月光照射下,一位中年道人攔在了徐陽麵前。
徐陽有些失望,不過也有些慶幸。
衝虛道長的劍法,他並沒有十足的把握能破解。
若今晚攔著自己的是他老人家,恐怕就是不死不休的場麵了。
徐陽並沒有做好足夠的準備,同武當派撕破臉皮。
“成高道長,今夜怎麼有興,半夜下山來?”徐陽拱了拱手。
他並不害怕被人發覺行蹤,堂堂的五嶽盟主,一個武當派還管不到自己。
“林盟主,我看你才是有雅興吧,大半夜的不好好待在山上。若是下得山來遇到魔教餘孽,隻怕並不是什麼好事。”成高也皮笑肉不笑地說道。

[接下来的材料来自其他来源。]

-- ==== Sys2Proof/Tests/Slice0.lean ====
section
/-! SUPPORT. Tests. The expected values come from 95_test_vectors.md and from the encodings of
30_encoding.md, never from the model. Then one witness for the hypotheses of each statement. -/

namespace Sys2Proof.Tests

open Sys2Proof Sys2Proof.Machine

/-! ### Helpers -/

/-- The default parameters with concrete names in place of the free ones. -/
def cfg : Config := { Config.standard with identity := ⟨0x27#7, 7, 4, 5, 100000⟩ }

/-- Flags in the order of 95_test_vectors.md: ID C S D B BL SC RL. -/
def flags (i c s d b bl sc rl : Bool) : ControlState :=
  { cursorDirection := i, cursorVisible := c, displayShiftOnWrite := s, displayOn := d, blinking := b,
    backlightOn := bl, shiftTargetIsDisplay := sc, shiftDirectionRight := rl }

/-- The reset flags of 95_test_vectors.md. -/
def resetFlags : ControlState := flags true false false true false true false false

/-- `D=0 BL=0`, the rest as reset. -/
def darkFlags : ControlState := flags true false false false false false false false

/-- An idle block in `Ready`. -/
def readyAt (st : ControlState) : State := { State.reset with cfg := cfg, st := st, phase := .ready }

/-- An idle block straight after reset. -/
def fresh : State := { State.reset with cfg := cfg }

/-- The same, not strict. -/
def lax : State := { fresh with cfg := { cfg with strict := false } }

/-- A block that runs an operation. -/
def running (q : List Item) : State := { readyAt resetFlags with busy := true, queue := q }

/-- The flags and the trace of an accepted operation. -/
def sent : Host.Outcome State Fault Refusal → Option (ControlState × List Event)
  | .next t => if t.busy then some (t.st, queueEvents t.queue) else none
  | .fault _ => none
  | .refused _ => none

/-- The response of a step that leaves the block idle. -/
def answered : Host.Outcome State Fault Refusal → Option RspCode
  | .next t => if t.busy then none else some t.rsp
  | .fault _ => none
  | .refused _ => none

/-- What a step has emitted. -/
def emitted : Host.Outcome State Fault Refusal → Option (List Event)
  | .next t => some t.trace
  | .fault _ => none
  | .refused _ => none

/-- Writes with the delay `d` after each. -/
def wire (d : Nat) (bs : List Byte) : List Event := bs.flatMap fun b => [.write b, .delay d]

def fastHost : Caller := ⟨.fast, .host⟩
def slowHost : Caller := ⟨.slow, .host⟩
def fastInit : Caller := ⟨.fast, .init⟩

/-! ### Well-formedness: the one check, a shift count of eight bits (R59) -/

theorem test_wf_display_refused : Instr.wellFormed (.shiftDisplay true 256) = false := by decide
theorem test_wf_cursor_refused : Instr.wellFormed (.shiftCursor false 256) = false := by decide
theorem test_wf_accepted :
    Instr.wellFormed (.shiftDisplay true 255) = true ∧ Instr.wellFormed (.shiftCursor false 0) = true := by
  decide

/-! ### Decoding, one word written out for each row -/

-- request words: the syntax table of R63, and 95_test_vectors.md
theorem test_decode_init : decode (.req 0b00000000_00000000_00000000#24) = .ok .init := by decide
theorem test_decode_clear : decode (.req 0b00000001_00000000_00000000#24) = .ok .clear := by decide
theorem test_decode_write_char : decode (.req 0x020041#24) = .ok (.writeChar 0x41#8) := by decide
theorem test_decode_set_cursor : decode (.req 0x03010F#24) = .ok (.setCursor 1#8 15#8) := by decide
theorem test_decode_set_display : decode (.req 0x040001#24) = .ok (.setDisplay true) := by decide
theorem test_decode_set_backlight : decode (.req 0x050000#24) = .ok (.setBacklight false) := by decide
theorem test_decode_set_cursor_visible :
    decode (.req 0x060001#24) = .ok (.setCursorVisible true) := by decide
-- V49: bit 0 is 0, the upper bits are ignored
theorem test_decode_set_blink : decode (.req 0x0700FE#24) = .ok (.setBlink false) := by decide
theorem test_decode_shift_display : decode (.req 0x080103#24) = .ok (.shiftDisplay true 3) := by decide
theorem test_decode_shift_cursor : decode (.req 0x090002#24) = .ok (.shiftCursor false 2) := by decide
-- V22, V29
theorem test_decode_send_byte :
    decode (.req 0x0A0202#24) = .ok (.sendByte 0x02#8 .command .slow) ∧
    decode (.req 0x0A0310#24) = .ok (.sendByte 0x10#8 .data .slow) := by decide
-- V58, V59
theorem test_decode_reserved :
    decode (.req 0x0B0000#24) = .error (.reservedOpcode 0x0B#8) ∧
    decode (.req 0xFF1234#24) = .error (.reservedOpcode 0xFF#8) := by decide

-- command bytes: the layouts of R54
theorem test_decode_ddram :
    decode (.cmd 0b1_1000101#8 fastHost) = .ok (.cmdDdram fastHost 0b1000101#7) := by decide
theorem test_decode_cgram :
    decode (.cmd 0b01_111110#8 fastHost) = .ok (.cmdCgram fastHost 0b111110#6) := by decide
theorem test_decode_func :
    decode (.cmd 0b001_0_1_0_01#8 fastInit) = .ok (.cmdFunc fastInit false true false 0b01#2) := by decide
theorem test_decode_shift :
    decode (.cmd 0b0001_1_0_10#8 fastHost) = .ok (.cmdShift fastHost true false 0b10#2) := by decide
theorem test_decode_dispctl :
    decode (.cmd 0b00001_1_0_1#8 fastHost) = .ok (.cmdDispctl fastHost true false true) := by decide
theorem test_decode_entry :
    decode (.cmd 0b000001_1_0#8 fastHost) = .ok (.cmdEntry fastHost true false) := by decide
theorem test_decode_other :
    decode (.cmd 0b000000_10#8 slowHost) = .ok (.cmdOther slowHost 0b10#2) := by decide

-- nibble bytes: the layout of R50, and S8
theorem test_decode_nibble_set :
    decode (.nib 0b1010_1_1_0_1#8) = .ok (.nibbleEnSet 0b1010#4 true true) := by decide
theorem test_decode_nibble_clr :
    decode (.nib 0b0101_1_0_0_1#8) = .ok (.nibbleEnClr 0b0101#4 true true) := by decide
theorem test_decode_nibble_read :
    decode (.nib 0b0101_1_0_1_1#8) = .error (.readWriteSet 0x5B#8) := by decide

-- result codes: R60
theorem test_decode_responses :
    decode (.rsp 0#2) = .ok .rspOk ∧ decode (.rsp 1#2) = .ok .rspInvalidArgument ∧
    decode (.rsp 2#2) = .ok .rspTransportFailure ∧ decode (.rsp 3#2) = .ok .rspSequencingViolation := by
  decide

-- the opcode table's words, by width (log 8)
theorem test_table_words :
    decodeTableWord 24 0x020041 = some (.writeChar 0x41#8) ∧
    decodeTableWord 8 0xC5 = some (.cmdDdram fastHost 0x45#7) ∧
    decodeTableWord 2 3 = some .rspSequencingViolation ∧ decodeTableWord 24 0x0B0000 = none := by decide

/-! ### The requests -/

-- V31 and V30: the bytes written, and the sum of the delays
theorem test_init_again : answered (exec .init (readyAt darkFlags)) = some 3#2 := by decide
theorem test_init_bytes :
    (sent (exec .init fresh)).map (fun r => (r.1, writes r.2, (delays r.2).sum)) =
      some (resetFlags,
        [0x3C#8, 0x38#8, 0x3C#8, 0x38#8, 0x3C#8, 0x38#8, 0x2C#8, 0x28#8, 0x0C#8, 0x08#8, 0x6C#8, 0x68#8,
         0x2C#8, 0x28#8, 0x8C#8, 0x88#8, 0x0C#8, 0x08#8, 0xCC#8, 0xC8#8, 0x0C#8, 0x08#8, 0x1C#8, 0x18#8],
        54800) := by decide
-- V34
theorem test_clear :
    sent (exec .clear (readyAt darkFlags)) = some (darkFlags, wire 2000 [0x04#8, 0x00#8, 0x14#8, 0x10#8]) := by
  decide
-- V35, V56
theorem test_write_char :
    sent (exec (.writeChar 0x41#8) (readyAt resetFlags)) =
      some (resetFlags, wire 80 [0x4D#8, 0x49#8, 0x1D#8, 0x19#8]) := by decide
theorem test_write_char_early : answered (exec (.writeChar 0x41#8) fresh) = some 3#2 := by decide
-- S2
theorem test_set_cursor :
    sent (exec (.setCursor 1#8 5#8) (readyAt resetFlags)) =
      some (resetFlags, wire 80 [0xCC#8, 0xC8#8, 0x5C#8, 0x58#8]) := by decide
theorem test_set_cursor_rejects :
    answered (exec (.setCursor 0#8 16#8) (readyAt resetFlags)) = some 1#2 ∧
    answered (exec (.setCursor 2#8 0#8) (readyAt resetFlags)) = some 1#2 := by decide
-- V41
theorem test_set_display :
    sent (exec (.setDisplay false) (readyAt (flags true true false true false true false false))) =
      some (flags true true false false false true false false, wire 80 [0x0C#8, 0x08#8, 0xAC#8, 0xA8#8]) := by
  decide
-- V43, V44
theorem test_set_backlight_off :
    sent (exec (.setBacklight false) (readyAt resetFlags)) =
      some (darkFlags, wire 80 [0x04#8, 0x00#8, 0x84#8, 0x80#8]) := by decide
theorem test_set_backlight_on :
    sent (exec (.setBacklight true) (readyAt (flags true false false false false true false false))) =
      some (resetFlags, wire 80 [0x0C#8, 0x08#8, 0xCC#8, 0xC8#8]) := by decide
-- V46
theorem test_set_cursor_visible :
    sent (exec (.setCursorVisible true) (readyAt resetFlags)) =
      some (flags true true false true false true false false, wire 80 [0x0C#8, 0x08#8, 0xEC#8, 0xE8#8]) := by
  decide
-- V48
theorem test_set_blink :
    sent (exec (.setBlink true) (readyAt (flags true true false true false true false false))) =
      some (flags true true false true true true false false, wire 80 [0x0C#8, 0x08#8, 0xFC#8, 0xF8#8]) := by
  decide
-- V50, and a count of zero (S5)
theorem test_shift_display :
    sent (exec (.shiftDisplay false 1) (readyAt resetFlags)) =
      some (flags true false false true false true true false, wire 80 [0x1C#8, 0x18#8, 0x8C#8, 0x88#8]) := by
  decide
theorem test_shift_display_none :
    sent (exec (.shiftDisplay true 0) (readyAt resetFlags)) = some (resetFlags, []) := by decide
-- V53, V54
theorem test_shift_cursor :
    sent (exec (.shiftCursor false 2) (readyAt (flags true false false true false true true true))) =
      some (resetFlags,
        wire 80 [0x1C#8, 0x18#8, 0x0C#8, 0x08#8, 0x1C#8, 0x18#8, 0x0C#8, 0x08#8]) := by decide
theorem test_shift_cursor_none :
    sent (exec (.shiftCursor false 0) (readyAt (flags true false false true false true true true))) =
      some (flags true false false true false true true true, []) := by decide
-- V24, V29 and V26, V27
theorem test_send_byte :
    sent (exec (.sendByte 0x0F#8 .command .fast) (readyAt resetFlags)) =
      some (resetFlags, wire 80 [0x0C#8, 0x08#8, 0xFC#8, 0xF8#8]) ∧
    sent (exec (.sendByte 0x10#8 .data .slow) (readyAt resetFlags)) =
      some (resetFlags, wire 2000 [0x1D#8, 0x19#8, 0x0D#8, 0x09#8]) := by decide
theorem test_send_byte_rejects :
    answered (exec (.sendByte 0x40#8 .command .fast) (readyAt resetFlags)) = some 1#2 ∧
    answered (exec (.sendByte 0x28#8 .command .fast) (readyAt resetFlags)) = some 1#2 := by decide
-- V57: sequencing wins over the operand; V63: not strict
theorem test_sequencing_first : answered (exec (.setCursor 2#8 0#8) fresh) = some 3#2 := by decide
theorem test_not_strict :
    sent (exec (.writeChar 0x41#8) lax) =
      some (resetFlags, wire 80 [0x4D#8, 0x49#8, 0x1D#8, 0x19#8]) := by decide

/-! ### Command bytes (R53, R54, R73, R74) -/

-- V17
theorem test_cmd_ddram :
    sent (exec (.cmdDdram fastHost 0x45#7) (readyAt resetFlags)) =
      some (resetFlags, wire 80 [0xCC#8, 0xC8#8, 0x5C#8, 0x58#8]) := by decide
-- V16, from both contexts
theorem test_cmd_cgram :
    answered (exec (.cmdCgram fastHost 0x00#6) (readyAt resetFlags)) = some 1#2 ∧
    answered (exec (.cmdCgram fastInit 0x3F#6) (readyAt resetFlags)) = some 1#2 := by decide
-- V15: 0x28 from the host and in init context (its bytes stand in V30)
theorem test_cmd_func_host :
    answered (exec (.cmdFunc fastHost false true false 0#2) (readyAt resetFlags)) = some 1#2 := by decide
theorem test_cmd_func_init :
    sent (exec (.cmdFunc fastInit false true false 0#2) (readyAt resetFlags)) =
      some (resetFlags, wire 80 [0x2C#8, 0x28#8, 0x8C#8, 0x88#8]) := by decide
-- 2.2: with SC=1 RL=0, 0x10 becomes 0x18
theorem test_cmd_shift :
    sent (exec (.cmdShift fastHost false false 0#2) (readyAt (flags true false false true false true true false))) =
      some (flags true false false true false true true false, wire 80 [0x1C#8, 0x18#8, 0x8C#8, 0x88#8]) := by
  decide
-- V11: 0x09 becomes 0x0D
theorem test_cmd_dispctl :
    sent (exec (.cmdDispctl fastHost false false true) (readyAt resetFlags)) =
      some (resetFlags, wire 80 [0x0C#8, 0x08#8, 0xDC#8, 0xD8#8]) := by decide
-- V25: 0x07 stays 0x07
theorem test_cmd_entry :
    sent (exec (.cmdEntry fastHost true true) (readyAt resetFlags)) =
      some (resetFlags, wire 80 [0x0C#8, 0x08#8, 0x7C#8, 0x78#8]) := by decide
-- V22
theorem test_cmd_other :
    sent (exec (.cmdOther slowHost 0b10#2) (readyAt resetFlags)) =
      some (resetFlags, wire 2000 [0x0C#8, 0x08#8, 0x2C#8, 0x28#8]) := by decide

/-! ### Nibble bytes and result codes -/

-- S8: 0xA5 in Data mode
theorem test_nibble_set : emitted (exec (.nibbleEnSet 0xA#4 true true) fresh) = some [.write 0xAD#8] := by
  decide
theorem test_nibble_clr : emitted (exec (.nibbleEnClr 0x5#4 true true) fresh) = some [.write 0x59#8] := by
  decide
theorem test_rsp_ok : answered (exec .rspOk (running [])) = some 0#2 := by decide
theorem test_rsp_invalid_argument : answered (exec .rspInvalidArgument (running [])) = some 1#2 := by decide
theorem test_rsp_transport_failure : answered (exec .rspTransportFailure (running [])) = some 2#2 := by decide
theorem test_rsp_sequencing_violation :
    answered (exec .rspSequencingViolation (running [])) = some 3#2 := by decide

/-! ### One step -/

-- a table word, placed where the next step takes it: P4 line 1 and V58, from the state after reset
theorem test_fetch_request : answered (step (State.reset.withFetchWord 24 0x020041)) = some 3#2 := by decide
theorem test_fetch_reserved : answered (step (State.reset.withFetchWord 24 0x0B0000)) = some 1#2 := by decide
theorem test_fetch_command :
    sent (step (State.reset.withFetchWord 8 0x02)) =
      some (resetFlags, wire 80 [0x0C#8, 0x08#8, 0x2C#8, 0x28#8]) := by decide
-- R119: the accumulated failure decides at completion
theorem test_completion :
    answered (step { running [] with tf := true }) = some 2#2 ∧ answered (step (running [])) = some 0#2 := by
  decide
-- R21: a request presented while busy is held
theorem test_held :
    emitted (step { running [.emit (.delay 80)] with input := [.req 0x010000#24] }) = some [.delay 80] := by
  decide
-- P1: the display receives 0x83
theorem test_received :
    (sent (exec (.setCursor 0#8 3#8) (readyAt resetFlags))).map (fun r => received r.2) =
      some [(false, 0x83#8)] := by decide
-- V30: the nibbles of INIT, and the bytes behind the bar
theorem test_init_taken_in :
    (sent (exec .init fresh)).map (fun r => receptions cfg.table .eight (latched 0#8 r.2)) =
      some [.upper false 0x3#4, .upper false 0x3#4, .upper false 0x3#4, .upper false 0x2#4,
        .whole false 0x06#8, .whole false 0x28#8, .whole false 0x0C#8, .whole false 0x01#8] := by decide
-- R95: the first result that is not OK
theorem test_string_result :
    stringResult [0#2, 2#2, 3#2] = 2#2 ∧ stringResult [0#2, 0#2] = 0#2 ∧ stringResult [] = 0#2 := by decide

/-! ### Witnesses: the hypotheses of each statement can be met -/

theorem readyAt_tabled (st : ControlState) : Tabled (readyAt st).cfg := ⟨rfl, rfl⟩
theorem readyAt_runnable (st : ControlState) : Runnable (readyAt st) := fun _ => rfl
theorem lax_runnable : Runnable lax := by intro h; cases h

/-- A running operation at a write, at a delay, at a change of phase and at its end, and an idle block. -/
theorem running_inv : Inv (running [.emit (.write 0x3C#8), .emit (.delay 80)]) :=
  ⟨by decide, by decide, by decide, by decide⟩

師父一直很推崇對方的劍法,成高聽得多了,心中也是頗為不服。
但今夜卻看到這位林盟主不好好安歇,卻從後山一躍而下,成高道長頓時有了興趣。
隻可惜,他的輕功比起徐陽來說,差得有點遠。
不管他如何緊追慢追,在山下還是丟了徐陽的蹤跡。
沒辦法,隻能守在山腳下必經之處,果然功夫不負有心人,守到了。
徐陽聽他提到了魔教,心中也難免有些忐忑。
他倒是不怕成高揭露他勾結魔教,畢竟沒有證據不是。
但成高的背後是衝虛道長,他這些舉動,到底是自行其是,還是受人指使,徐陽不得不防一手。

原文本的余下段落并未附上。